= American Insurance Association =

Insurance industry trade association

The American Insurance Association (AIA) is an insurance industry trade association representing about 300 insurance companies that provide property insurance and/or casualty insurance in the United States.

==Overview==
Founded in 1866 as the National Board of Fire Underwriters (NBFU), it consolidated with two other associations, the AIA and the Association of Casualty and Surety Companies, to form the current organization.
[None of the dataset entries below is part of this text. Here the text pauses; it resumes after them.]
-- ==== Sys2Proof/Machine/CmdJob.lean ====
section
/-! DEFINITION. The job and stripe group of the command set (13 Table MBOX-6), but for the status of the
blocks. -/

namespace Sys2Proof.Machine
open Sys2Proof

/-! ## The cell directory (03 R85 to R88, R92, R106) -/

def dirMagic : List Byte := [0x50, 0x4C, 0x43, 0x44, 0x49, 0x52, 0x0D, 0x0A]

/-- The directory header (Table CACHE-1). -/
def dirHeaderOk (b : List Byte) : Bool :=
  b.take 8 == dirMagic && fld b 8 2 == 1 && zeroAt b 10 2 && fld b 12 4 == 32 && between 1 (fld b 16 4) 16777216 &&
  zeroAt b 20 4 && zeroAt b 36 24 && crc32c (b.take 60) 0 == fld b 60 4

/-- An entry as Table CACHE-2 lays it out. -/
def parseCell (b : List Byte) : CellEnt :=
  { id := fld b 0 4, hostAddr := fld b 8 8, storedLen := fld b 16 4, rawLen := fld b 20 4, check := fld b 24 4 }

/-- An entry's ranges and reserved fields, and its place after the identity before it (R87). -/
def cellEntryOk (prev : Nat) (b : List Byte) : Bool :=
  let e := parseCell b
  decide (prev < e.id) && decide (e.id ≤ 0xFFFFFFFE) && zeroAt b 4 4 && e.hostAddr % 4 == 0 && e.storedLen % 4 == 0 &&
  between 24 e.storedLen 268435456 && e.rawLen % 4 == 0 && between 48 e.rawLen 268435456 && zeroAt b 28 4

/-- The entries from number i on, or the number of the first bad one. -/
def parseCells : Nat → Nat → Nat → List Byte → Except Nat (List CellEnt)
  | 0, _, _, _ => .ok []
  | n + 1, i, prev, b =>
    if cellEntryOk prev b then (parseCells n (i + 1) (parseCell b).id (b.drop 32)).map (parseCell b :: ·) else .error i

/-- The directory, or the fault that refuses it with its address (R88). -/
def parseCellDir (b : List Byte) : Except (FaultName × Nat) CellDir :=
  let n := fld b 16 4
  if !dirHeaderOk b then .error (.dirHdr, 0)
  else if crc32c ((b.drop 64).take (32 * n)) 0 ≠ fld b 32 4 then .error (.dirEntry, 0)
  else match parseCells n 0 0 (b.drop 64) with
    | .error i => .error (.dirEntry, i)
    | .ok l => .ok { jobTag := fld b 24 8, headerCrc := BitVec.ofNat 32 (fld b 60 4), entries := l }

/-- A cell under a new entry: Resident stays Resident when its body is the same (R106). -/
def keptCell (old : List Cell) (e : CellEnt) : Cell :=
  match old.find? fun (c : Cell) => c.ent.id == e.id with
  | some c =>
    if c.state == .resident && c.ent.storedLen == e.storedLen && c.ent.rawLen == e.rawLen && c.ent.check == e.check then { c with ent := e }
    else { ent := e }
  | none => { ent := e }

/-- The accepted directory takes the place of the one before; pages without a cell are free again at once, which is
no eviction (log 57). -/
def State.acceptDir (d : CellDir) (s : State) : State :=
  let s := s.updCc fun c => { c with dir := some d, dirFresh := true, cells := d.entries.map (keptCell c.cells), queue := [] }
  s.freePages s.cc.used

def specSetCellDir : CmdSpec :=
  { opcode := 0x0301, plen := 8, standby := true, audited := true, copies := 1, stateOk := fun _ s => s.readyNoJob }

/-- SET_CELL_DIR; CHECK item 2 carries header_crc (11 R351). -/
def execSetCellDir (t : Nat) (s : State) : Res :=
  .next (specSetCellDir.run (s.atTime t) fun r b s =>
    match parseCellDir b with
    | .error (f, addr) => specSetCellDir.checkFail r f addr s
    | .ok d =>
      if regionsFit s.cc.sizeGib 0 d.entries.length then
        specSetCellDir.done r [] ((s.acceptDir d).toPeer (.check 2 (BitVec.ofNat 64 d.headerCrc.toNat)))
      else specSetCellDir.checkFail r .dirSpace 0 s)

/-! ## The job (R418, Table MBOX-7) -/

/-- FIRST_SET and FLASH_SET. -/
def firstSet (p : List Byte) : Bool := (fld p 40 1).testBit 1
def flashSet (p : List Byte) : Bool := (fld p 40 1).testBit 0

/-- The fields of JOB_START that need no head. -/
def jobFieldsOk (p : List Byte) : Bool :=
  fld p 8 8 % 4096 == 0 && fld p 16 8 % 4096 == 0 && decide (64 * 2 ^ 20 ≤ fld p 16 8) && fld p 24 8 % 2 ^ 30 == 0 &&
  between (2 ^ 30) (fld p 24 8) (112 * 2 ^ 30) && decide (fld p 40 1 < 4) && zeroAt p 41 1 && (firstSet p || zeroAt p 42 2) && zeroAt p 44 4

def specJobStart : CmdSpec :=
  { opcode := 0x0302, plen := 48, standby := true, audited := true, copies := 1, stateOk := fun _ s => s.readyNoJob
    fieldsOk := fun r _ => jobFieldsOk r.params, busy := fun _ s => s.cp.deciding.isSome }

/-- The job that a start names. -/
def jobOf (p : List Byte) (head : List Byte) (h : Header) (dir : List DirEnt) : Job :=
  let first := if firstSet p then fld p 42 2 else h.stripeFirst
  { hdr := h, head := head.take h.headLen, headAddr := fld p 0 8, headCrc := BitVec.ofNat 32 (crc32c (head.take h.headLen) 0), dir := dir, windowAddr := fld p 8 8
    windowSize := fld p 16 8, stagingSize := fld p 24 8, flashStart := if flashSet p then fld p 32 8 else 0
    first := first, next := first, feedLimit := h.headLen }

/-- The directory is missing for a job that needs one, or is another job's (03 R85, R88). -/
def State.dirTagBad (h : Header) (s : State) : Bool :=
  !h.rasterOnly && !(s.cc.dirFresh && s.cc.dir.any fun d => d.jobTag == h.jobTag)

/-- A module's own values for CHECK items 1 and 2 (11 R351, 03 R89). -/
def State.checkValues (j : Job) (s : State) : Option Word × Option Word :=
  (some (BitVec.ofNat 64 j.headCrc.toNat), s.cc.dir.map fun d => BitVec.ofNat 64 d.headerCrc.toNat)

/-- A job start whose own checks have passed tells the peer its values and goes on in the background. -/
def State.startDeciding (r : Request) (j : Job) (s : State) : State :=
  let v := s.checkValues j
  let s := match v.1 with | some w => s.toPeer (.check 1 w) | none => s
  let s := match v.2 with | some w => s.toPeer (.check 2 w) | none => s
  ((s.updCp fun cp => { cp with deciding := some (j, s.now) }).toBackground r)

/-- JOB_START: the copied head is validated. -/
def execJobStart (t : Nat) (s : State) : Res :=
  .next (specJobStart.run (s.atTime t) fun r b s =>
    match parseHead b with
    | .error (f, addr) => specJobStart.checkFail r f addr s
    | .ok (h, dir) =>
      let j := jobOf r.params b h dir
      if j.first < h.stripeFirst || h.stripeFirst + h.stripeCount ≤ j.first then specJobStart.refuse r stBadParam s
      else if s.dirTagBad h then specJobStart.checkFail r .dirTag 0 s
      else if !regionsFit s.cc.sizeGib j.stagingSize s.cc.dirEntries then specJobStart.checkFail r .dirSpace 0 s
      else s.startDeciding r j)

/-- The job start that waits for its decision ends. -/
def State.endDeciding (s : State) : State := s.updCp fun cp => { cp with deciding := none }

/-- TWIN_CONFIG over an item (11 R350, R351). -/
def State.twinConfigAddr (item : Nat) (s : State) : Nat := s.addrSub s.peerMember item

/-- The item over which the twins differ, if any. -/
def State.headDiffers (j : Job) (s : State) : Option Nat :=
  let v := s.checkValues j
  if v.1 ≠ s.twin.peerHead then some 1 else if v.2 ≠ s.twin.peerDir then some 2 else none

/-- The decision on a job start: an active twin that is Paired compares, and one that is not opens the
job; a standby opens it when the copied image shows it open (R351, R418). -/
def State.decideJob (r : Request) (j : Job) (s : State) : State :=
  let refuse (item : Nat) : State := specJobStart.checkFail r .twinConfig (s.twinConfigAddr item) s.endDeciding
  let open' : State := specJobStart.done r [] (s.endDeciding.openJob j)
  if s.standby then
    if s.twin.snap.any fun (im : Image) => im.jobOpen then open'
    else match s.twin.peerHead, s.headDiffers j with
      | some _, some item => refuse item
      | _, _ => s
  else if !s.readyNoJob then specJobStart.refuse r stBadState s.endDeciding
  else match (if s.paired then s.headDiffers j else none) with
    | some item => refuse item
    | none => open'

/-- JOB_DECISION. -/
def execJobDecision (t : Nat) (s : State) : Res :=
  let s := s.atTime t
  .next (match s.cp.deciding, s.background 0x0302 with
    | some (j, _), some r => if s.cp.halted then s else s.decideJob r j
    | _, _ => s)

/-- JOB_START_TIMEOUT (R418): a standby that has waited 100 ms. -/
def execJobStartTimeout (t : Nat) (s : State) : Res :=
  let s := s.atTime t
  .next (match s.cp.deciding, s.background 0x0302 with
    | some (_, since), some r =>
      if s.cp.halted || !s.standby || s.now < since + 100000 * usSteps then s
      else specJobStart.checkFail r .twinConfig (s.twinConfigAddr 1) s.endDeciding
    | _, _ => s)

def specFeed : CmdSpec :=
  { opcode := 0x0303, plen := 8, standby := true, stateOk := fun _ s => s.jobOpen
    fieldsOk := fun r s => s.job.any fun (j : Job) => between j.feedLimit (fld r.params 0 8) j.hdr.fileLen }

/-- FEED (02 R46). -/
def execFeed (t : Nat) (s : State) : Res :=
  .next (specFeed.run (s.atTime t) fun r _ s =>
    specFeed.done r [] ({ s with job := s.job.map fun (j : Job) => { j with feedLimit := fld r.params 0 8 } }).bandsOn)

/-- Directory entry k is released (02 R47): copied into staging, in no stream, or of a skipped stripe below
the feed limit. A stream of a written stripe that is longer than the staging region is never copied. -/
def State.entryReleased (j : Job) (k : Nat) (d : DirEnt) (s : State) : Bool :=
  d.empty || d.streamLen == 0 ||
  (if j.skips d.stripe then decide (d.streamOffset + d.streamLen ≤ j.feedLimit)
   else decide (k < j.stageAt) && decide (d.streamLen ≤ j.stagingSize) && !(s.band d.stripe d.band).any fun (b : Band) => b.stream == .staging)

/-- The feed release offset (02 R47). -/
def State.releaseOffset (j : Job) (s : State) : Nat :=
  ((j.dir.zipIdx.find? fun (p : DirEnt × Nat) => !s.entryReleased j p.2 p.1).map fun p => p.1.streamOffset).getD j.hdr.fileLen

def specJobStatus : CmdSpec := statusSpec 0x0304

/-- JOB_STATUS. -/
def execJobStatus (t : Nat) (s : State) : Res :=
  .next (specJobStatus.status' (fun s =>
    let stripe := (s.hem.stripe.map (·.stripe)).getD 0xFFFF
    match s.job with
    | some j => u64s [j.hdr.jobTag, j.feedLimit, s.releaseOffset j, j.stagedUsed] ++ leBytes 2 stripe ++ [1] ++ List.replicate 5 0
    | none => u64s [0, 0, 0, 0] ++ leBytes 2 stripe ++ [0] ++ List.replicate 5 0) id (s.atTime t))

def specJobEnd : CmdSpec := { opcode := 0x0305, stateOk := fun _ s => s.isReady && s.jobOpen && !s.stripeOpen }

/-- JOB_END. -/
def execJobEnd (t : Nat) (s : State) : Res :=
  .next (specJobEnd.run (s.atTime t) fun r _ s => specJobEnd.done r [] s.closeJob)

/-! ## Stripe start (R419, Table MBOX-8) -/

def parseStripe (p : List Byte) : Stripe :=
  { stripe := fld p 0 2, sigmaX := sfld p 2 1, sigmaY := sfld p 3 1, p := fld p 4 2, sync := (fld p 6 1).testBit 0
    syncMask := fld p 7 1, count := fld p 8 4, fPlan := fld p 12 4, s0x := sfld p 16 8, s0y := sfld p 24 8, dRu := fld p 32 8 }

/-- The ranges of Table MBOX-8. -/
def stripeFieldsOk (p : List Byte) (s : State) : Bool :=
  let st := parseStripe p
  (s.job.any fun (j : Job) => decide (j.next ≤ st.stripe) && decide (st.stripe < j.hdr.stripeFirst + j.hdr.stripeCount)) &&
  (st.sigmaX == 1 || st.sigmaX == -1) && (st.sigmaY == 1 || st.sigmaY == -1) && between 128 st.p 4096 &&
  decide (fld p 6 1 ≤ 1) && (if st.sync then st.syncMask.testBit s.eng.pairId else st.syncMask == 0) && decide (1 ≤ st.count) &&
  between 50 st.fPlan 2500 && inP48 st.s0x && inP48 st.s0y && decide (st.dRu < 2 ^ 48) && zeroAt p 40 8

/-- The first refusal of several. -/
def firstOf {β : Type} (l : List (Option β)) : Option β := l.findSome? id

/-- 06 R176. -/
def State.checkReach (st : Stripe) (s : State) : Option (FaultName × Nat) :=
  if !(s.table kGeometry).loaded then none
  else ((s.table kStandin).entries.find? fun e =>
    let (d, _, delta, _) := standinOf e
    !gyOk ((geomOf ((s.table kGeometry).entries.getD d 0)).2 + delta * st.p)).map fun e => (.standinReach, (standinOf e).1)

/-- 06 R179, 07 R216. -/
def State.checkTables (s : State) : Option (FaultName × Nat) :=
  ([1, 2, 4, 5, 6].find? fun k => !(if k = kEdge then s.hem.edge else s.table k).loaded).map fun k => (.tableMissing, k * 2 ^ 40)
The AIA is legally incorporated as a tax-exempt organization under Section 501(c)(6) of the US Internal Revenue Code (Title 26 of the United States Code) and has IRS Employer Identification Number 133173374. It is based in Washington, D.C.

==Activities==
The organization’s activities include lobbying local, state, and federal policymakers on behalf of its members; republishing and analyzing recent legislation and regulatory agency rulemaking to determine and communicate to members potential impacts on their business operations; engaging in public relations on behalf of the property-casualty insurance industry for example by issuing press releases, and providing job-posting and job-application services for employers and employees in the property-casualty insurance industry.

==American Insurance Association v. Garamendi==
In 2003, the association went before the U.S. Supreme Court to challenge a California law that required insurance companies to disclose Holocaust era policies in order to do business in the state.

In American Insurance Association v. Garamendi, the court sided with the AIA and found the law unconstitutional because it would "interfere with the president's ability to conduct the nation's foreign policy."